Directions for this task =
Restate verbatim the span of lines below between the line with "referenceLevel := 3" and the line with "round := .idle", including those two lines, and only that span.

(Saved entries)

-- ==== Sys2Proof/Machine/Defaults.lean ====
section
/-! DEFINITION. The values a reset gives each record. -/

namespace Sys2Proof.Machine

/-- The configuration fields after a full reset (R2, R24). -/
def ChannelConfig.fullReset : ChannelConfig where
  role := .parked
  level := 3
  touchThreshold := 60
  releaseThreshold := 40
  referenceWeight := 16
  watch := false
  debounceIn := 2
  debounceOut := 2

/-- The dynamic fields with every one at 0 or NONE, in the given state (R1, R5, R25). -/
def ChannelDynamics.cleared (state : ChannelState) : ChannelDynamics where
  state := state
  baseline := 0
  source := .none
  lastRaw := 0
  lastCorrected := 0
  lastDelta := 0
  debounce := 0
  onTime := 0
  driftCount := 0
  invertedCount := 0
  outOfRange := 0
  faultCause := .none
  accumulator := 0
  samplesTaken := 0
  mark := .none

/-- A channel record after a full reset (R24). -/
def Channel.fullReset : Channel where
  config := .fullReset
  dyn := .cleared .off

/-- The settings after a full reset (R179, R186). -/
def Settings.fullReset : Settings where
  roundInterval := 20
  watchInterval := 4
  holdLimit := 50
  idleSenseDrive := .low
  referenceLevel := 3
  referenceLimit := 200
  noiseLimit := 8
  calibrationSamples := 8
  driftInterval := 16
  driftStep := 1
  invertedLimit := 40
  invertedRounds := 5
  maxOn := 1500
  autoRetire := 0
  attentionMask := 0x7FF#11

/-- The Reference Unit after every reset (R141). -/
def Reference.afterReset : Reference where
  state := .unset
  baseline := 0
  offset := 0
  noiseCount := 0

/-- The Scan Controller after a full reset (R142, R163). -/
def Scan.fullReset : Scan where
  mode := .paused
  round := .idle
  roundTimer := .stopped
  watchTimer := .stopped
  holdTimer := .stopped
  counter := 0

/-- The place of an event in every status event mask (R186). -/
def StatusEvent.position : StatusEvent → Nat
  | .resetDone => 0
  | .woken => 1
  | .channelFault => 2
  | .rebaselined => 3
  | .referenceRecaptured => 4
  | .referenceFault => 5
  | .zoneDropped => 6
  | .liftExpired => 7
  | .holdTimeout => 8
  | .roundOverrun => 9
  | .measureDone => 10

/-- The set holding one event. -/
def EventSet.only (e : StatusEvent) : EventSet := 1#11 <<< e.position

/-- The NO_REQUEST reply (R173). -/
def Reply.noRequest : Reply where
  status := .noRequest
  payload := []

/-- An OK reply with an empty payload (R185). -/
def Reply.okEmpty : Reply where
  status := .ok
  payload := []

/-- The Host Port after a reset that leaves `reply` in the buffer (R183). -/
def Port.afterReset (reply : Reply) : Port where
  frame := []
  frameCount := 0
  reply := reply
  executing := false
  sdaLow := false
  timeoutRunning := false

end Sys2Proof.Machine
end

...

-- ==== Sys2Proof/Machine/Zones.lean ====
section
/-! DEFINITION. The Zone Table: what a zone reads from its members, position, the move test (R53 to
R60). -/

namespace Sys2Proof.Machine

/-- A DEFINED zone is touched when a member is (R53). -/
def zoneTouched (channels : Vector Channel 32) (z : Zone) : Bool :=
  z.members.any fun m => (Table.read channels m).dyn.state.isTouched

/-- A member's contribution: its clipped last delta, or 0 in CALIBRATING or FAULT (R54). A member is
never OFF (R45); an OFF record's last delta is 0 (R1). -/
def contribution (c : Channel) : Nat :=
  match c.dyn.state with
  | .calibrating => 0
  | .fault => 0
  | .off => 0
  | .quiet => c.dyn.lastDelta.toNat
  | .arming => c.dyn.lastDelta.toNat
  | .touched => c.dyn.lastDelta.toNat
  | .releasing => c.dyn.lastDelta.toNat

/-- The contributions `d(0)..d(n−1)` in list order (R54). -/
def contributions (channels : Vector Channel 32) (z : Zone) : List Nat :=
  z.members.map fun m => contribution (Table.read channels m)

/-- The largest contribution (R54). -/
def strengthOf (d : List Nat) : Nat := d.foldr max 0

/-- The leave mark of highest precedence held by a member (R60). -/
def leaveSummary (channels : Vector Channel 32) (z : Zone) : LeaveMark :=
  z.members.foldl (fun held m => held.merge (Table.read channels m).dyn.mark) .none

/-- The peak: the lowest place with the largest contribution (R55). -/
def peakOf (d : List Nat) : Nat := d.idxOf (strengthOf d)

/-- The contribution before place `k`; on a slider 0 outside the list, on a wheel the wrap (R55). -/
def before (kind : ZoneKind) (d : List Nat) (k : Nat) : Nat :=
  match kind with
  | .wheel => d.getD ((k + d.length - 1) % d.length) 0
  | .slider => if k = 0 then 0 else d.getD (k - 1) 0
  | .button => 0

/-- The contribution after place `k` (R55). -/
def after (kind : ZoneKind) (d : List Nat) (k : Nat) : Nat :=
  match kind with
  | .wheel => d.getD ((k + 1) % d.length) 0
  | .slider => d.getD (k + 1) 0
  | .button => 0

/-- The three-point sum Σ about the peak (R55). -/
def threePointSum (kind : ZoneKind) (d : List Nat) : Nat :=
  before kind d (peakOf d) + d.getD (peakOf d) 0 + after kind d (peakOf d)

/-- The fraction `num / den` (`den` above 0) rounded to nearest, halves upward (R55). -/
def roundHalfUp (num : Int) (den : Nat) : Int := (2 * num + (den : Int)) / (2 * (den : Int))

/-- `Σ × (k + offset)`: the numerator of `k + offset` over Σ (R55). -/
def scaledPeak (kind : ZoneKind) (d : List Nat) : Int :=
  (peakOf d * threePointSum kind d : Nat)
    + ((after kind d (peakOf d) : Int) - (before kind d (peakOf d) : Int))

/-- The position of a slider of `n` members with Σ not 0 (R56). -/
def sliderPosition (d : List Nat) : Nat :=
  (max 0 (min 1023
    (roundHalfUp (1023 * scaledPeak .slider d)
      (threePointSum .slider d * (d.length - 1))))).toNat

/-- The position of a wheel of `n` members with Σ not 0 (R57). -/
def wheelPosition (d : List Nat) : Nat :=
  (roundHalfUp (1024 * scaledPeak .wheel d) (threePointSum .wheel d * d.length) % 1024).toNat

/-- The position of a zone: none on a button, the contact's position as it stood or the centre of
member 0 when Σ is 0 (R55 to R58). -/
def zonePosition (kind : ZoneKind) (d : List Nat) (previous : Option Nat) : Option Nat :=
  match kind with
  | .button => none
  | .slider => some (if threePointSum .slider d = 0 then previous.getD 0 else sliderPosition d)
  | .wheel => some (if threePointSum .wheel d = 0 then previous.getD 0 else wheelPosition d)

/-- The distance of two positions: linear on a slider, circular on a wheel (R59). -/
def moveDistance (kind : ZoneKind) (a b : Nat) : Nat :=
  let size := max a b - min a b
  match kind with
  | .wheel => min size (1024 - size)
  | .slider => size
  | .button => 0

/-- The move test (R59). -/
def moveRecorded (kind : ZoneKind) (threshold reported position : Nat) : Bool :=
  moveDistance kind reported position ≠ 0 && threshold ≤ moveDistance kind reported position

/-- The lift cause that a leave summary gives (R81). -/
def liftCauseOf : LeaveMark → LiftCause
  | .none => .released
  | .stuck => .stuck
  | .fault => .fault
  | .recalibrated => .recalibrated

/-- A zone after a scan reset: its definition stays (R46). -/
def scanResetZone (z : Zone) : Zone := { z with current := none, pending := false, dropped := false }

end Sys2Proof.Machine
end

Exercise response =
  referenceLevel := 3
  referenceLimit := 200
  noiseLimit := 8
  calibrationSamples := 8
  driftInterval := 16
  driftStep := 1
  invertedLimit := 40
  invertedRounds := 5
  maxOn := 1500
  autoRetire := 0
  attentionMask := 0x7FF#11

/-- The Reference Unit after every reset (R141). -/
def Reference.afterReset : Reference where
  state := .unset
  baseline := 0
  offset := 0
  noiseCount := 0

/-- The Scan Controller after a full reset (R142, R163). -/
def Scan.fullReset : Scan where
  mode := .paused
  round := .idle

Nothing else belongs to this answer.